Yeah, the attach/detach approach is definitely another option. IIUC,
in comparison to pinning, does attach/detach only work for cgroups?
Pinning may be used on other file systems, sockfs, sysfs or resctrl.
But I don't know whether this generality is welcome and implementing
seq_show is the only concrete use case I can think of right now. If
people think the ability of creating files in other subsystems is not
good, I'd be happy to take a look at the attach/detach approach and
that may be the right way.
Stanislav Fomichev Jan. 7, 2022, 7:25 p.m. UTC | #4
On 01/07, Hao Luo wrote:
> On Thu, Jan 6, 2022 at 3:03 PM <sdf@google.com> wrote:
> >
> > On 01/06, Hao Luo wrote:
> > > Bpffs is a pseudo file system that persists bpf objects. Previously
> > > bpf objects can only be pinned in bpffs, this patchset extends pinning
> > > to allow bpf objects to be pinned (or exposed) to other file systems.
> >
> > > In particular, this patchset allows pinning bpf objects in kernfs.  
> This
> > > creates a new file entry in the kernfs file system and the created  
> file
> > > is able to reference the bpf object. By doing so, bpf can be used to
> > > customize the file's operations, such as seq_show.
> >
> > > As a concrete usecase of this feature, this patchset introduces a
> > > simple new program type called 'bpf_view', which can be used to format
> > > a seq file by a kernel object's state. By pinning a bpf_view program
> > > into a cgroup directory, userspace is able to read the cgroup's state
> > > from file in a format defined by the bpf program.
> >
> > > Different from bpffs, kernfs doesn't have a callback when a kernfs  
> node
> > > is freed, which is problem if we allow the kernfs node to hold an  
> extra
> > > reference of the bpf object, because there is no chance to dec the
> > > object's refcnt. Therefore the kernfs node created by pinning doesn't
> > > hold reference of the bpf object. The lifetime of the kernfs node
> > > depends on the lifetime of the bpf object. Rather than "pinning in
> > > kernfs", it is "exposing to kernfs". We require the bpf object to be
> > > pinned in bpffs first before it can be pinned in kernfs. When the
> > > object is unpinned from bpffs, their kernfs nodes will be removed
> > > automatically. This somehow treats a pinned bpf object as a persistent
> > > "device".
> >
> > > We rely on fsnotify to monitor the inode events in bpffs.
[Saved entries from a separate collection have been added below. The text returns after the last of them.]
-- ==== Sys2Proof/Machine/Sampler.lean ====
section
/-! DEFINITION. The categorical sampler: CAT_DRAW on short and long rows (R200 to R217). -/

namespace Sys2Proof.Machine

/-! ## Entries -/

/-- An entry after R201: whether it is excluded, whether it counts as replaced, its encoding and its value. -/
structure CatEntry where
  excl : Bool
  bad : Bool
  code : Nat
  /-- A negative zero, read as +0: a replacement that CAT_BADIN does not count (R201). -/
  negZero : Bool
  deriving DecidableEq, Repr

def catFmt (fmt : Nat) : FloatFmt := if fmt = 0 then fmtE4M3 else if fmt = 1 then fmtE5M2 else fmtBF16

def catEntry (fmt b : Nat) : CatEntry :=
  let f := catFmt fmt
  let s := if f.sign b then 2 ^ (f.eb + f.fb) else 0
  if fmt = 0 ∧ b % 128 = 127 then ⟨true, true, 0, false⟩
  else if fmt ≠ 0 ∧ f.isNan b then ⟨true, true, 0, false⟩
  else if fmt ≠ 0 ∧ f.isInf b then ⟨false, true, s + (2 ^ f.eb - 1) * 2 ^ f.fb - 1, false⟩
  else ⟨false, false, if b = s then 0 else b, s ≠ 0 ∧ b = s⟩

/-- rne(z x tau) before the clamp (R202). -/
def CatEntry.raw (e : CatEntry) (fmt tinv : Nat) : Int := (((catFmt fmt).val e.code).mul (Dyad.ofInt tinv)).rne

/-- W (R202). -/
def CatEntry.w (e : CatEntry) (fmt tinv : Nat) : Int := max (-(2 ^ 30)) (min (2 ^ 30) (e.raw fmt tinv))

/-- The entry's W was clamped. -/
def CatEntry.wsat (e : CatEntry) (fmt tinv : Nat) : Bool := !e.excl && (e.raw fmt tinv).natAbs > 2 ^ 30

/-- The order key (R205). -/
def CatEntry.order (e : CatEntry) (fmt : Nat) : Nat :=
  let n := (catFmt fmt).width
  if e.code.testBit (n - 1) then e.code ^^^ (2 ^ n - 1) else e.code ^^^ 2 ^ (n - 1)

/-! ## Masks and keys -/

/-- How many entries the top-k mask ranks before entry i (R205). -/
def catRank (fmt : Nat) (es : List CatEntry) (i : Nat) (e : CatEntry) : Nat :=
  (es.zipIdx.filter fun x => !x.1.excl &&
    (decide (x.1.order fmt > e.order fmt) || (x.1.order fmt == e.order fmt && decide (x.2 < i)))).length

/-- W_max over the entries that are not excluded; none where there is none (R206). -/
def catWmax (fmt tinv : Nat) (es : List CatEntry) : Option Int :=
  (es.filter fun e => !e.excl).foldl (fun m e => some (match m with | none => e.w fmt tinv | some x => max x (e.w fmt tinv))) none

/-- Entry i of the whole row `es` is kept by the command's masks (R205 to R207). -/
def Cat.keeps (x : Cat) (es : List CatEntry) (i : Nat) (e : CatEntry) : Bool :=
  !e.excl && (x.mask == 0 || x.mask == 2 || decide (catRank x.fmt es i e < x.topk)) &&
    (x.mask == 0 || x.mask == 1 ||
      match catWmax x.fmt x.tinv es with
      | some m => decide (m - x.thr ≤ e.w x.fmt x.tinv)
      | none => false)

/-- The draw of entry i of row r (R209). -/
def catU (key : Nat) (x : Cat) (r i : Nat) : Nat :=
  lane (nap6 key (napBlock 4 ((x.base + r * x.stride) % 2 ^ 56) (x.seq * 8192 + i / 8))) (i % 8)

/-- The key (R203). -/
def catKey (key : Nat) (x : Cat) (r i : Nat) (e : CatEntry) : Int :=
  if x.greedy then e.w x.fmt x.tinv else e.w x.fmt x.tinv + gumbelQ12 (catU key x r i)

/-- The best of two candidates: the larger key, the earlier on equal keys (R208). -/
def catBetter (a : Option (Int × Nat)) (b : Int × Nat) : Option (Int × Nat) :=
  match a with
  | none => some b
  | some x => if x.1 < b.1 then some b else some x

/-- Among the kept entries, the candidate with the largest key, from `best` on; `kept` lists index and entry. -/
def catBest (key : Nat) (x : Cat) (r : Nat) (best : Option (Int × Nat)) (kept : List (Nat × CatEntry)) :
    Option (Int × Nat) :=
  kept.foldl (fun b e => catBetter b (catKey key x r e.1 e.2, e.1)) best

/-- Nap-6 calls for the kept entries: one for each group of eight (R210). -/
def catCalls (x : Cat) (kept : List (Nat × CatEntry)) : Nat :=
  if x.greedy then 0 else ((kept.map fun e => e.1 / 8).dedup).length

/-- The result word (R217). -/
def catWord (best : Option (Int × Nat)) : Nat := match best with | some b => b.2 % 65536 | none => 2 ^ 31

/-! ## The operand -/

/-- The operand's bytes by address, where it lies in shared memory: its granules as the command's reads have brought them. -/
def CoreState.catOperand (k : CoreState) (x : Cat) : Bytes :=
  x.granules.zipIdx.foldl (fun m g => bytesWrite m g.1 (k.operands 3 g.2 1)) []

/-- The code of the entry at address `a` of a store of bytes. -/
def catCode (x : Cat) (m : Bytes) (a : Nat) : Nat := natAt m a x.size

/-- The codes of the command's entries, in order. -/
def CoreState.catRead (k : CoreState) (x : Cat) : List Nat :=
  if x.src = 1 then
    let m := k.catOperand x
    x.cells.map fun p => catCode x m (x.entryAddr p.1 p.2)
  else if x.src = 2 then x.cells.map fun p => natAt k.store (Win.rowBuffer + x.size * p.2) x.size
  else x.cells.map fun p => k.startNat (Win.scratch + x.entryAddr p.1 p.2 % 2 ^ 18) x.size

/-- Replacements and clamps are counted where an entry is read from the operand (DEDUCED, log entry 39). -/
def CoreState.catCounts (k : CoreState) (x : Cat) (es : List CatEntry) : CoreState :=
  let bad := (es.filter fun e => e.bad).length
  let sat := (es.filter fun e => e.wsat x.fmt x.tinv).length
  let k := if bad = 0 then k else k.count Reg.catBadin bad
  let k := if es.any fun e => e.bad || e.negZero then k.setBits Reg.catFlags 0x1 else k
  if sat = 0 then k else (k.count Reg.catWsat sat).setBits Reg.catFlags 0x2

/-- A result word is written (R207, R217). -/
def CoreState.catResult (k : CoreState) (at_ : Nat) (best : Option (Int × Nat)) : CoreState :=
  let k := (k.writeScratch at_ (bytesOf 4 (catWord best))).count Reg.catRows 1
  if best.isNone then k.setBits Reg.catFlags 0x4 else k

/-! ## Short rows -/

/-- One short row: its entries, its result and the calls that it makes. -/
def CoreState.catRow (k : CoreState) (x : Cat) (r : Nat) (es : List CatEntry) : CoreState :=
  let kept := (es.zipIdx.filter fun e => x.keeps es e.2 e.1).map fun e => (e.2, e.1)
  ((k.catCounts x es).count Reg.catDraws (catCalls x kept)).catResult (x.out + 4 * r) (catBest k.key x r none kept)

/-- A command of short rows (R214), of which the first `n` rows are done. -/
def CoreState.catShort (k : CoreState) (x : Cat) (n : Nat) : CoreState :=
  let es := (k.catRead x).map (catEntry x.fmt)
  (List.range n).foldl (fun k r => k.catRow x r ((es.drop (r * x.n)).take x.n)) k

/-! ## Long rows -/

/-- The command ends its pass. -/
def Cat.lastBlocks (x : Cat) : Bool := x.blk0 + x.nblk == (x.n + 63) / 64

/-- The first `n` entries in the row buffer. -/
def CoreState.rowEntries (k : CoreState) (x : Cat) (n : Nat) : List CatEntry :=
  (List.range n).map fun i => catEntry x.fmt (natAt k.store (Win.rowBuffer + x.size * i) x.size)

/-- CAT_LROW while a row is open (Table 7-9). -/
def CoreState.setLrow (k : CoreState) (x : Cat) (isOpen : Bool) : CoreState :=
  k.setReg Reg.catLrow (BitVec.ofNat 64
    (bit isOpen + x.pass * 2 + (x.blk0 + x.nblk) % 1024 * 2 ^ 4 + (x.n - 1) * 2 ^ 16))

/-- The first command of a row opens it: nothing is kept yet, and the fields that are not yet determined take free values
(DESIGN CHOICE, log entry 40). -/
def State.openRow (s : State) (c : Nat) : State :=
  let v := s.freeVal
  (s.modCore c fun k => (k.setReg Reg.catLbest (BitVec.ofNat 64 (v.toNat % 2 ^ 48))).setReg Reg.catLsel
    (Config.freeValue (s.free + 1))).stepFree.stepFree

/-- The histogram with the bins of these entries counted; `bin` gives an entry's bin. -/
def CoreState.histogram (k : CoreState) (clear : Bool) (bins : List Nat) : CoreState :=
  let k := if clear then { k with store := bytesClear k.store Win.histogram 1024 } else k
  bins.foldl (fun k d => { k with store := natWrite k.store (Win.histogram + 4 * d) 4 (natAt k.store (Win.histogram + 4 * d) 4 + 1) }) k

/-- The order key of the TOPK-th entry of a row and how many entries equal to it are kept. -/
def catBoundary (fmt topk : Nat) (es : List CatEntry) : Option (Nat × Nat) :=
  (es.zipIdx.find? fun e => !e.1.excl && catRank fmt es e.2 e.1 + 1 == topk).map fun e =>
    (e.1.order fmt, topk - (es.filter fun y => !y.excl && decide (y.order fmt > e.1.order fmt)).length)

/-- KTH and KEQ are decided (R215). -/
def CoreState.setBoundary (k : CoreState) (x : Cat) : CoreState :=
  match catBoundary x.fmt x.topk (k.rowEntries x x.n) with
  | some b => (k.setRegF Reg.catLsel 32 16 b.1).setRegF Reg.catLsel 48 16 b.2
  | none => k

/-- The load pass (R215): raw entries into the row buffer, W_max and the histogram of the upper eight bits. -/
def CoreState.catLoad (k : CoreState) (x : Cat) (codes : List Nat) : CoreState :=
  let es := codes.map (catEntry x.fmt)
  let k := { k with store := bytesWrite k.store (Win.rowBuffer + x.size * 64 * x.blk0) (codes.flatMap (bytesOf x.size)) }
  let k := (k.catCounts x es).histogram (x.blk0 == 0)
    ((es.filter fun e => !e.excl).map fun e => e.order x.fmt >>> (8 * x.size - 8))
  let k := match catWmax x.fmt x.tinv (k.rowEntries x (min x.n (64 * (x.blk0 + x.nblk)))) with
    | some m => k.setRegF Reg.catLsel 0 32 (unsigned 32 m)
    | none => k
  if x.lastBlocks ∧ x.fmt ≠ 3 ∧ (x.mask = 1 ∨ x.mask = 3) then k.setBoundary x else k

/-- The select pass: the histogram of the lower eight bits of the entries in the boundary's bin, then the boundary. -/
def CoreState.catSelect (k : CoreState) (x : Cat) (codes : List Nat) : CoreState :=
  let top := (catBoundary x.fmt x.topk (k.rowEntries x x.n)).map fun b => b.1 / 256
  let es := (codes.map (catEntry x.fmt)).filter fun e => !e.excl && top == some (e.order x.fmt / 256)
  let k := k.histogram (x.blk0 == 0) (es.map fun e => e.order x.fmt % 256)
  if x.lastBlocks then k.setBoundary x else k

/-- The running best of a long row. -/
def CoreState.lbest (k : CoreState) : Option (Int × Nat) :=
  if k.regF Reg.catLbest 48 1 = 1 then some (signed 32 (k.regF Reg.catLbest 0 32), k.regF Reg.catLbest 32 16) else none

def CoreState.setLbest (k : CoreState) (b : Option (Int × Nat)) : CoreState :=
  match b with
  | some b => k.setReg Reg.catLbest (BitVec.ofNat 64 (unsigned 32 b.1 + b.2 % 65536 * 2 ^ 32 + 2 ^ 48))
  | none => k

/-- The draw pass (R205 to R210, R215, R217). Masks rank the whole row, which the row buffer holds. -/
def CoreState.catDrawPass (k : CoreState) (x : Cat) (codes : List Nat) : CoreState :=
  let es := codes.map (catEntry x.fmt)
  let row := if x.mask = 0 then [] else k.rowEntries x x.n
  let kept := (es.zipIdx.filter fun e => x.keeps row (64 * x.blk0 + e.2) e.1).map fun e => (64 * x.blk0 + e.2, e.1)
  let k := if x.src = 2 then k else k.catCounts x es
  let k := k.count Reg.catDraws (catCalls x kept)
  let k := if x.mask = 1 ∨ x.mask = 3 then
      k.setRegF Reg.catLsel 48 16 (k.regF Reg.catLsel 48 16 -
        (es.zipIdx.filter fun e => !e.1.excl && e.1.order x.fmt == k.regF Reg.catLsel 32 16 &&
          decide (catRank x.fmt row (64 * x.blk0 + e.2) e.1 < x.topk)).length)
    else k
  let k := k.setLbest (catBest k.key x 0 k.lbest kept)
  if x.lastBlocks then k.catResult x.out k.lbest else k

/-- A command of a long row (R215 to R217). -/
def State.catLong (s : State) (c : Nat) (x : Cat) : State :=
  let s := if x.blk0 = 0 ∧ (x.pass = 0 ∨ x.mask = 0) then s.openRow c else s
  s.modCore c fun k =>
    let q := k.catRead x
    if x.pass = 0 then (k.catLoad x q).setLrow x true
    else if x.pass = 1 then (k.catSelect x q).setLrow x true
    else (k.catDrawPass x q).setLrow x (!x.lastBlocks)

/-- What a CAT_DRAW leaves: the results that it writes before a stop, if one cuts it (R214, R216, R458). -/
def State.catDraw (s : State) (c : Nat) (i : Issued) : State :=
  let x := i.cat
  if x.long then (if s.partsMade i 1 (x.busy + 20) 0 = 1 then s.catLong c x else s)
  else
    let g := 64 / x.n
    let n := if s.partsMade i 1 (x.busy + 20) 0 = 1 then x.rows else min x.rows (g * s.partsMade i ((x.rows + g - 1) / g) 21 1)
    s.modCore c fun k => k.catShort x n

/-- CAT_DRAW (R211 to R217). -/
def execCatDraw (core : CoreNum) (s : State) : Host.Outcome State Fault Refusal :=
  let c := core.toNat
  match s.readyCmd c 0x40 with
  | none => .next s
  | some (_, j, i) => .next ((s.catDraw c i).finishCmd c j i)

end Sys2Proof.Machine
end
A new  
> function
> > > bpf_watch_inode() is introduced. It allows registering a callback
> > > function at inode destruction. For the kernfs case, a callback that
> > > removes kernfs node is registered at the destruction of bpffs inodes.
> > > For other file systems such as sockfs, bpf_watch_inode() can monitor  
> the
> > > destruction of sockfs inodes and the created file entry can hold the  
> bpf
> > > object's reference. In this case, it is truly "pinning".
> >
> > > File operations other than seq_show can also be implemented using bpf.
> > > For example, bpf may be of help for .poll and .mmap in kernfs.
> >
> > This looks awesome!
> >
> > One thing I don't understand is: why did go through the pinning
> > interface VS regular attach/detach? IOW, why not allow regular
> > sys_bpf(BPF_PROG_ATTACH, prog_id, cgroup_id) and attach to the cgroup
> > (which, in turn, creates the kernfs nodes). Seems like this way you can  
> drop
> > the requirement on the object being pinned in the bpffs first?

> Thanks Stan.

> Yeah, the attach/detach approach is definitely another option. IIUC,
> in comparison to pinning, does attach/detach only work for cgroups?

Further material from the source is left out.